[RECORD EXTRACTS — start]
/-! ## setPage -/

@[simp] theorem setPage_strap (p : PageId) (v : Page) : (s.setPage p v).strap = s.strap := rfl
@[simp] theorem setPage_bus (p : PageId) (v : Page) : (s.setPage p v).bus = s.bus := rfl
@[simp] theorem setPage_mem (p : PageId) (v : Page) : (s.setPage p v).mem = s.mem := rfl
@[simp] theorem setPage_stories (p : PageId) (v : Page) : (s.setPage p v).stories = s.stories := rfl
@[simp] theorem setPage_baskets (p : PageId) (v : Page) : (s.setPage p v).baskets = s.baskets := rfl
@[simp] theorem setPage_measure (p : PageId) (v : Page) : (s.setPage p v).measure = s.measure := rfl
@[simp] theorem setPage_stations (p : PageId) (v : Page) : (s.setPage p v).stations = s.stations := rfl
@[simp] theorem setPage_dispatch (p : PageId) (v : Page) : (s.setPage p v).dispatch = s.dispatch := rfl
@[simp] theorem setPage_link (p : PageId) (v : Page) : (s.setPage p v).link = s.link := rfl
@[simp] theorem setPage_timebase (p : PageId) (v : Page) : (s.setPage p v).timebase = s.timebase := rfl
@[simp] theorem setPage_free (p : PageId) (v : Page) : (s.setPage p v).free = s.free := rfl
@[simp] theorem setPage_pending (p : PageId) (v : Page) : (s.setPage p v).pending = s.pending := rfl
@[simp] theorem story_setPage (p : PageId) (v : Page) (j : StoryId) : (s.setPage p v).story j = s.story j := rfl
@[simp] theorem basket_setPage (p : PageId) (v : Page) (j : BasketId) : (s.setPage p v).basket j = s.basket j := rfl
@[simp] theorem terminal_setPage (p : PageId) (v : Page) (j : TerminalId) : (s.setPage p v).terminal j = s.terminal j := rfl
@[simp] theorem font_setPage (p : PageId) (v : Page) (j : FontId) : (s.setPage p v).font j = s.font j := rfl
@[simp] theorem memByte_setPage (p : PageId) (v : Page) (j : Nat) : (s.setPage p v).memByte j = s.memByte j := rfl

/-! ## setTerminal -/

@[simp] theorem setTerminal_strap (t : TerminalId) (v : Terminal) : (s.setTerminal t v).strap = s.strap := rfl
@[simp] theorem setTerminal_bus (t : TerminalId) (v : Terminal) : (s.setTerminal t v).bus = s.bus := rfl
@[simp] theorem setTerminal_mem (t : TerminalId) (v : Terminal) : (s.setTerminal t v).mem = s.mem := rfl
@[simp] theorem setTerminal_stories (t : TerminalId) (v : Terminal) : (s.setTerminal t v).stories = s.stories := rfl
@[simp] theorem setTerminal_baskets (t : TerminalId) (v : Terminal) : (s.setTerminal t v).baskets = s.baskets := rfl
@[simp] theorem setTerminal_measure (t : TerminalId) (v : Terminal) : (s.setTerminal t v).measure = s.measure := rfl
@[simp] theorem setTerminal_pages (t : TerminalId) (v : Terminal) : (s.setTerminal t v).pages = s.pages := rfl
@[simp] theorem setTerminal_dispatch (t : TerminalId) (v : Terminal) : (s.setTerminal t v).dispatch = s.dispatch := rfl
@[simp] theorem setTerminal_link (t : TerminalId) (v : Terminal) : (s.setTerminal t v).link = s.link := rfl
@[simp] theorem setTerminal_timebase (t : TerminalId) (v : Terminal) : (s.setTerminal t v).timebase = s.timebase := rfl
@[simp] theorem setTerminal_free (t : TerminalId) (v : Terminal) : (s.setTerminal t v).free = s.free := rfl
@[simp] theorem setTerminal_pending (t : TerminalId) (v : Terminal) : (s.setTerminal t v).pending = s.pending := rfl
@[simp] theorem story_setTerminal (t : TerminalId) (v : Terminal) (j : StoryId) : (s.setTerminal t v).story j = s.story j := rfl
@[simp] theorem basket_setTerminal (t : TerminalId) (v : Terminal) (j : BasketId) : (s.setTerminal t v).basket j = s.basket j := rfl
@[simp] theorem page_setTerminal (t : TerminalId) (v : Terminal) (j : PageId) : (s.setTerminal t v).page j = s.page j := rfl
@[simp] theorem font_setTerminal (t : TerminalId) (v : Terminal) (j : FontId) : (s.setTerminal t v).font j = s.font j := rfl
@[simp] theorem memByte_setTerminal (t : TerminalId) (v : Terminal) (j : Nat) : (s.setTerminal t v).memByte j = s.memByte j := rfl

/-! ## setRing -/

@[simp] theorem setRing_strap (st : Station) (r : Ring) : (s.setRing st r).strap = s.strap := by cases st <;> rfl
@[simp] theorem setRing_bus (st : Station) (r : Ring) : (s.setRing st r).bus = s.bus := by cases st <;> rfl
@[simp] theorem setRing_mem (st : Station) (r : Ring) : (s.setRing st r).mem = s.mem := by cases st <;> rfl
@[simp] theorem setRing_stories (st : Station) (r : Ring) : (s.setRing st r).stories = s.stories := by cases st <;> rfl
@[simp] theorem setRing_baskets (st : Station) (r : Ring) : (s.setRing st r).baskets = s.baskets := by cases st <;> rfl
@[simp] theorem setRing_measure (st : Station) (r : Ring) : (s.setRing st r).measure = s.measure := by cases st <;> rfl
@[simp] theorem setRing_pages (st : Station) (r : Ring) : (s.setRing st r).pages = s.pages := by cases st <;> rfl
@[simp] theorem setRing_dispatch (st : Station) (r : Ring) : (s.setRing st r).dispatch = s.dispatch := by cases st <;> rfl
@[simp] theorem setRing_link (st : Station) (r : Ring) : (s.setRing st r).link = s.link := by cases st <;> rfl
@[simp] theorem setRing_timebase (st : Station) (r : Ring) : (s.setRing st r).timebase = s.timebase := by cases st <;> rfl
@[simp] theorem setRing_free (st : Station) (r : Ring) : (s.setRing st r).free = s.free := by cases st <;> rfl
@[simp] theorem setRing_pending (st : Station) (r : Ring) : (s.setRing st r).pending = s.pending := by cases st <;> rfl
@[simp] theorem story_setRing (st : Station) (r : Ring) (j : StoryId) : (s.setRing st r).story j = s.story j := by cases st <;> rfl
@[simp] theorem basket_setRing (st : Station) (r : Ring) (j : BasketId) : (s.setRing st r).basket j = s.basket j := by cases st <;> rfl
@[simp] theorem page_setRing (st : Station) (r : Ring) (j : PageId) : (s.setRing st r).page j = s.page j := by cases st <;> rfl
@[simp] theorem font_setRing (st : Station) (r : Ring) (j : FontId) : (s.setRing st r).font j = s.font j := by cases st <;> rfl
@[simp] theorem memByte_setRing (st : Station) (r : Ring) (j : Nat) : (s.setRing st r).memByte j = s.memByte j := by cases st <;> rfl

/-! ## setLastRefusal -/

@[simp] theorem setLastRefusal_strap (st : Station) (r : Reason) : (s.setLastRefusal st r).strap = s.strap := by cases st <;> rfl
@[simp] theorem setLastRefusal_bus (st : Station) (r : Reason) : (s.setLastRefusal st r).bus = s.bus := by cases st <;> rfl
@[simp] theorem setLastRefusal_mem (st : Station) (r : Reason) : (s.setLastRefusal st r).mem = s.mem := by cases st <;> rfl
@[simp] theorem setLastRefusal_stories (st : Station) (r : Reason) : (s.setLastRefusal st r).stories = s.stories := by cases st <;> rfl
@[simp] theorem setLastRefusal_baskets (st : Station) (r : Reason) : (s.setLastRefusal st r).baskets = s.baskets := by cases st <;> rfl
@[simp] theorem setLastRefusal_measure (st : Station) (r : Reason) : (s.setLastRefusal st r).measure = s.measure := by cases st <;> rfl
@[simp] theorem setLastRefusal_pages (st : Station) (r : Reason) : (s.setLastRefusal st r).pages = s.pages := by cases st <;> rfl
@[simp] theorem setLastRefusal_dispatch (st : Station) (r : Reason) : (s.setLastRefusal st r).dispatch = s.dispatch := by cases st <;> rfl
@[simp] theorem setLastRefusal_link (st : Station) (r : Reason) : (s.setLastRefusal st r).link = s.link := by cases st <;> rfl
@[simp] theorem setLastRefusal_timebase (st : Station) (r : Reason) : (s.setLastRefusal st r).timebase = s.timebase := by cases st <;> rfl
@[simp] theorem setLastRefusal_free (st : Station) (r : Reason) : (s.setLastRefusal st r).free = s.free := by cases st <;> rfl
@[simp] theorem setLastRefusal_pending (st : Station) (r : Reason) : (s.setLastRefusal st r).pending = s.pending := by cases st <;> rfl
@[simp] theorem story_setLastRefusal (st : Station) (r : Reason) (j : StoryId) : (s.setLastRefusal st r).story j = s.story j := by cases st <;> rfl
@[simp] theorem basket_setLastRefusal (st : Station) (r : Reason) (j : BasketId) : (s.setLastRefusal st r).basket j = s.basket j := by cases st <;> rfl
@[simp] theorem page_setLastRefusal (st : Station) (r : Reason) (j : PageId) : (s.setLastRefusal st r).page j = s.page j := by cases st <;> rfl
@[simp] theorem font_setLastRefusal (st : Station) (r : Reason) (j : FontId) : (s.setLastRefusal st r).font j = s.font j := by cases st <;> rfl
@[simp] theorem memByte_setLastRefusal (st : Station) (r : Reason) (j : Nat) : (s.setLastRefusal st r).memByte j = s.memByte j := by cases st <;> rfl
[RECORD EXTRACTS — finish]
WORK ITEM
Please go over the data above and copy each line with "BasketId" in it.

SOLUTION TO THE PROBLEM
@[simp] theorem basket_setPage (p : PageId) (v : Page) (j : BasketId) : (s.setPage p v).basket j = s.basket j := rfl
@[simp] theorem basket_setTerminal (t : TerminalId) (v : Terminal) (j : BasketId) : (s.setTerminal t v).basket j = s.basket j := rfl
@[simp] theorem basket_setRing (st : Station) (r : Ring) (j : BasketId) : (s.setRing st r).basket j = s.basket j := by cases st <;> rfl
@[simp] theorem basket_setLastRefusal (st : Station) (r : Reason) (j : BasketId) : (s.setLastRefusal st r).basket j = s.basket j := by cases st <;> rfl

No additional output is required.